This article was first published by the Merchant Acquirers' Committee (MAC) Government Relations Newsletter on June 27, 2018.
As the payments industry develops and deploys new technology, policymakers are working to update outdated laws and write new ones. In addition to modernizing the regulatory environment, many states are looking to the payments industry to change how payments are conducted or help raise revenue and close their budget gaps. With the Electronic Transactions Association (ETA) leading the charge, the industry has fought back against these efforts and achieved some notable successes. But as recent developments show, many challenges for the industry remain. Moreover, as different states devise new ways to drum up revenue from payment processors, other states may look to follow suit.
What follows is a summary of developments on this front in Washington, Massachusetts, and Arizona—three states that have recently looked to payment processors for additional revenue. The MAC Government Relations Committee extends a special thanks to Scott Talbott, ETA's Senior Vice President of Government Relations, and Jonathan Genovese, head of Worldpay's Government & Regulatory Affairs for helping to compile this update and participating in MAC's Government Relations Committee.
This update is meant to keep MAC members apprised of ongoing issues in the payments space and to encourage MAC members to be active in the effort to shape good public policy with state-level initiatives that could affect the industry. Cooperation and coordination will be essential as battles continue. The more that members get involved in these issues and work together, the better the chances of setting public policy that strengthens the ability of our industry to help consumers make over $7 trillion in electronic purchases in the US during 2018.

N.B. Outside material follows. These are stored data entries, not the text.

-- ==== Sys2Proof/Laws/Head.lean ====
section
/-! SUPPORT. What the operations of the head's alarm line can do, and what a flip takes back of an own merge, said once. -/

namespace Sys2Proof.Machine

variable (s : State)

/-- The alarm line changes where the head has its supply, the line has the other level and the filter has passed (R125). -/
theorem alarmTurnsTo_iff (level : Bool) : s.alarmTurnsTo level = true ↔
    s.head.supply = true ∧ s.head.alarm = !level ∧ AlarmFiltered s s.now := by
  cases level <;> simp [State.alarmTurnsTo, AlarmFiltered, Config.alarmFilter, and_assoc]

/-- Where the alarm line does not change, the head has no supply, the line has the level, or the filter has not passed. -/
theorem alarmTurnsTo_false_iff (level : Bool) : s.alarmTurnsTo level = false ↔
    s.head.supply = false ∨ s.head.alarm = level ∨ ¬AlarmFiltered s s.now := by
  rw [← Bool.not_eq_true, alarmTurnsTo_iff]
  cases s.head.supply <;> cases s.head.alarm <;> cases level <;> simp

/-- An assertion that is not seen changes nothing (R125). -/
theorem assertAlarm_unseen (h : s.alarmTurnsTo true = false) : assertAlarm s = s := by simp [assertAlarm, h]

/-- A release that is not seen changes nothing (R125). -/
theorem releaseAlarm_unseen (h : s.alarmTurnsTo false = false) : releaseAlarm s = s := by simp [releaseAlarm, h]

/-- The supply switched on, in the terms of Safety (R124, R125). -/
theorem supplied_eq (h : Head) (now : Nat) : h.supplied now = headSupplied h now := rfl

/-- A flip takes back nothing but SENSE_FAULT, to what it was before an own merge of that moment (R43, R85). -/
theorem dropOwnMerge_eq : dropOwnMerge s.port.orientation s =
    { s with sounding := { s.sounding with senseFault := faultWithoutMerge s s.now } } := by
  unfold dropOwnMerge faultWithoutMerge
  cases s.sounding.ownMerge with
  | none => rfl
  | some m => by_cases h : m.decidedAt = s.now ∧ m.noted = s.port.orientation <;> simp [h]

end Sys2Proof.Machine
end

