-- ==== Sys2Proof/Tests/Slice0.lean ====
section
/-! SUPPORT. Tests of single operations and single steps against the manual's tables and worked sequences, the refusals of the
well-formedness checks, and for each statement with hypotheses a witness that they can be met. Expected values are the
manual's own, or worked from its rules by hand; each test names its source. -/

namespace Sys2Proof.Tests

open Sys2Proof.Machine

set_option Elab.async false

/-! ### Helpers -/

/-- The state a command answers. -/
def after (c : Instr) (s : State) : Option State :=
  match exec c s with
  | .next u => some u
  | .fault _ => none
  | .refused _ => none

/-- Station K, its peer P, W, which bears K's address, and a tool T, as in the worked sequences. -/
def serialK : Serial := 0x3A0051D0E7
def serialP : Serial := 0x3A00417C22
def serialW : Serial := 0x3A00603B71
def serialT : Serial := 0x7F00020A91

/-- The bits of a byte, most significant first. -/
def byteBits (n : Nat) : List Bool := [7, 6, 5, 4, 3, 2, 1, 0].map n.testBit

/-- The half-cells of a frame, written out by the rules of R4 and R6 from its class, serial, field bytes and CHECK. -/
def wire (cls serial : Nat) (fields : List Nat) (check : Nat) : List Bool :=
  ((true :: [2, 1, 0].map cls.testBit) ++ (List.range 40).map fun k => serial.testBit (39 - k)).flatMap (fun b => [b, b])
    ++ ((fields.length :: fields ++ [check]).flatMap byteBits).flatMap fun b => [b, !b]

/-- What the channels sense of half-cells with a dip and a change of the through-current in each half with sink. -/
def sensed (dip change : Int) (halves : List Bool) : Heard where
  dips := halves.map fun b => if b then dip else 0
  through := halves.map fun b => if b then change else 0

/-- Readings of a tail: deviations from the references by period. -/
def readings (v i : Nat → Int) : TailReadings where
  vReference := 30000
  v := ⟨((List.range 64).map fun k => 30000 + v k).toArray, by simp⟩
  iReference := 40
  i := ⟨((List.range 64).map fun k => 40 + i k).toArray, by simp⟩

/-- The group dips of "Worked case: one observation of a peer" (03). -/
def workedDips : List Int :=
  [2210, 2221, 2214, 2219, 2216, 2218, 2212, 2220, 2215, 2217, 2213, 2222, 2216, 2219, 2214, 2214]

/-- V deviations with given group dips. -/
def withDips (dips : List Int) (k : Nat) : Int :=
  match k % 4 with
  | 1 => -1100
  | 2 => 1100 - dips.getD (k / 4) 0
  | _ => 0

/-- A change of the through-current in each on period. -/
def inOnPeriods (x : Int) (k : Nat) : Int := if k % 4 = 1 ∨ k % 4 = 2 then x else 0

/-- A frame that began while the isolator was CLOSED under FEED_A. -/
def frameNow : RxFrame := { startedAt := 409910000, orientation := .feedA, mutedAtStart := false, crossings := [] }

/-- P's entry at K before the worked observation (03), with a depth beyond K's. -/
def entryP : Entry where
  serial := serialP
  address := 17
  state := .live
  via := .both
  age := 29
  interval := 30
  depth := some 3100
  uptime := some 20
  headState := .ready
  testState := .notTested
  shared := some 2790
  through := some 985
  quality := 3
  relation := .downstream
  restarts := 14

/-- Station K, running, address 23, site 0x2C41, own depth 2801 with quality 6. -/
def stationK : State where
  now := 410000000
  port := { orientation := .feedA, candidate := .feedA }
  rx := { idle := true, awaiting := [frameNow], good := 118, damaged := 3, lastDamage := .iDamaged }
  sounding := { ownDepth := some 2801, ownQuality := 6 }
  roster := { entries := [entryP] }
  sched := { timer := some 420000000, offset := 2300000 }
  head := {
    supply := true, identity := .head .optical, previous := some (.head .optical), state := .ready
    headType := some .optical }
  supply := { band := .normal, phase := .running, uptime := 410, tickAt := some 411000000 }
  settings := {
    factory := { serial := serialK, trim := 10120 }, serial := serialK, trim := 10120, site := 0x2C41, address := 23 }
  indicator := { shown := .normal, since := 400000000 }

/-- A station with that frame still under way. -/
def listening (s : State) : State :=
  { s with rx := { s.rx with idle := false, underWay := some frameNow, awaiting := [] } }

/-- K with a message of a kind on the line, sent from the moment 410 s. -/
def sending (k : OutKind) (state : SenderState) (aborts : Nat) (tail : Bool) (fields : List Byte) : State :=
  { stationK with
    rx := { stationK.rx with awaiting := [] }
    sender := { ({ state := state
                   outgoing := some { kind := k, fields := fields, soundFollows := tail, startedAt := 410000000 } }
                  : LineSender).setSlot k { filled := true, aborts := aborts } with tailAt := none } }

/-- K while an observation is under way. -/
def observing (peer : Option Serial) (trim : Nat) : State :=
  { stationK with sounding := { stationK.sounding with obs := some {
      peer := peer, trim := trim, noted := .feedA, low := false, flipped := false
      tailFrom := 410091000, firstSample := 410092000, endsAt := 410219000 } } }

/-- A tail in which nothing is sensed. -/
def silentTail : TailReadings := readings (fun _ => 0) fun _ => 0

/-- K with another head. -/
def withHead (h : Head) : State := { stationK with head := h }

/-- K in its own tail, which it observes; `idle` says that an idle has been judged since the tail began. -/
def inOwnTail (idle : Bool) : State :=
  { observing none 10120 with
    rx := { stationK.rx with idle := idle, idleInTail := idle, awaiting := [] }
    sender := { state := .tail, tailAt := some 410219000 } }

/-- K in its own tail and, an idle having been judged in it, observing a peer's tail that ends at a given moment. -/
def inTwoTails (endsAt : Nat) : State :=
  { inOwnTail true with sounding := { stationK.sounding with obs := some {
      peer := some serialP, trim := 9850, noted := .feedA, low := false, flipped := false
      tailFrom := endsAt - 128000, firstSample := endsAt - 127000, endsAt := endsAt } } }

/-! ### The well-formedness checks refuse -/

theorem test_wellFormed_lineIdle : 
    (Instr.lineIdle 0 { frame := some { dips := [0], through := [] }, tail := silentTail }).wellFormed = false := by decide
theorem test_wellFormed_contentionLost :
    (Instr.contentionLost 0 9).wellFormed = false ∧ (Instr.contentionLost 43 9).wellFormed = true ∧
    (Instr.contentionLost 44 9).wellFormed = false := by decide
theorem test_wellFormed_sendMismatch :
    (Instr.sendMismatch 887 ⟨0, 0⟩).wellFormed = true ∧ (Instr.sendMismatch 888 ⟨0, 0⟩).wellFormed = false := by decide
theorem test_wellFormed_presence : (Instr.presence 0 { dips := [0], through := [] }).wellFormed = false := by decide
theorem test_wellFormed_test : (Instr.test 0 { dips := [], through := [0] }).wellFormed = false := by decide
theorem test_wellFormed_query : (Instr.query 0 { dips := [0], through := [] }).wellFormed = false := by decide
theorem test_wellFormed_quiet : (Instr.quiet 0 { dips := [0], through := [] }).wellFormed = false := by decide
theorem test_wellFormed_reply : (Instr.reply 0 { dips := [0], through := [] }).wellFormed = false := by decide
theorem test_wellFormed_frameDiscarded :
    (Instr.frameDiscarded 0 { dips := [0], through := [] }).wellFormed = false := by decide
theorem test_wellFormed_selfTest :
    (Instr.selfTest { dips := [0], through := [] } silentTail).wellFormed = false := by decide
theorem test_wellFormed_sinkLockout :
    (Instr.sinkLockout { since := 410000000, upTo := 410050000 }).wellFormed = false := by decide
theorem test_wellFormed_bandLow :
    (Instr.bandLow 0 13999).wellFormed = false ∧ (Instr.bandLow 0 17000).wellFormed = false := by decide
theorem test_wellFormed_bandNormal : (Instr.bandNormal 0 17499).wellFormed = false := by decide
theorem test_wellFormed_bandCritical : (Instr.bandCritical 0 14000).wellFormed = false := by decide
theorem test_wellFormed_startBegin : (Instr.startBegin 0 14999 true).wellFormed = false := by decide
theorem test_wellFormed_digit : (Instr.digit 0 0x2C410A98).wellFormed = false := by decide
theorem test_wellFormed_enter : (Instr.enter 0 0x2C410B99).wellFormed = false := by decide
theorem test_wellFormed_cancel : (Instr.cancel 0 0x2C410A98).wellFormed = false := by decide
theorem test_wellFormed_sound : (Instr.sound 0 0x2C410A98).wellFormed = false := by decide
theorem test_wellFormed_clear : (Instr.clear 0 0x2C410A98).wellFormed = false := by decide
theorem test_wellFormed_restart : (Instr.restart 0 0x2C410A98).wellFormed = false := by decide
theorem test_wellFormed_siteClear : (Instr.siteClear 0 0x2C410A98).wellFormed = false := by decide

Washington:In June 2017, the Washington Department of Revenue issued an Excise Tax Advisory concluding that, for purposes of the state's business and occupation (B&O) tax, a payment processor must be taxed on the entire merchant discount for every transaction it processes with merchants, not just the revenue the processor earns. Since then, the state's Department of Revenue has audited processors based on this interpretation and, at the end of the audit, sent invoices retroactively for huge sums due. Challenging the assessment with the Department of Revenue has not borne fruit, leaving companies with the option to challenge the interpretation in court—a time-consuming and costly option that requires the payment processor to deposit the estimated tax due with the court, prior to filing suit.
Washington's decision to apply the B&O tax to payment processors doing business in the state poses a very real threat with major implications nationwide, as other states may well look to follow this model to address revenue shortfalls. The risks are especially serious in states that enforce a gross receipts tax under which companies are taxed on total gross revenue without allowing for deductions. That the B&O tax results in double taxation for many payment processers only underscores the stakes and the need to continue the fight.
Separately, the Washington Department of Financial Institutions proposed in July 2017 to amend regulations implementing the Uniform Money Services Act and Regulation of Money Services Providers. The proposal would change the state's longstanding interpretation of the Uniform Money Services Act that exempted payment-processing businesses. ETA worked with the state legislature to change the law submitted comments on this proposal on March 30, 2018 and May 14, 2018. A hearing on the rulemaking was held on May 22, 2018.
Massachusetts: For the second year in a row, the Governor's budget contained a proposal to require third-party payment processors to collect sales tax amounts from merchant settlements and send them directly to the state as part of a 'real-time sales tax' remittance system (RTST). And for a second year, a broad coalition of businesses—including the ETA and merchant trade and taxpayer organizations—came together to help educate policy makers on the disruption and staggering costs of such proposal to retailers, payment processors, and the Commonwealth, without any real benefit.
In the 2017 session, an amendment was added to Senate budget that made the implementation of RTST contingent upon the outcome of a feasibility study by the Department of Finance—and which study concluded that implementing a RSTS scheme by the proposed implementation date (June 1, 2018) was not cost effective. This year, neither chamber passed budgets that included RTST; however, the House version includes a provision establishing a special commission, to study and report on the cost-effectiveness of implementing a monthly estimated sales tax prepayment structure. These bills are currently in conference.
Arizona: In the last hours of the Arizona legislative session a bill was amended in conference to include a RTST proposal and was ultimately sent to the Governor who vetoed the bill (S.B. 1091), citing concerns about the costs the bill could impose on private industry, without any real benefit to the state. This result would not have been possible without the immediate and overwhelming opposition demonstrated by the broad coalition of retail, payments industry and taxpayer associations that has formed around the issue.
Given the risk of other states following the lead of Massachusetts and Arizona, the payments industry should work to ensure that it is prepared to fight back against similar proposals that may arise in other states.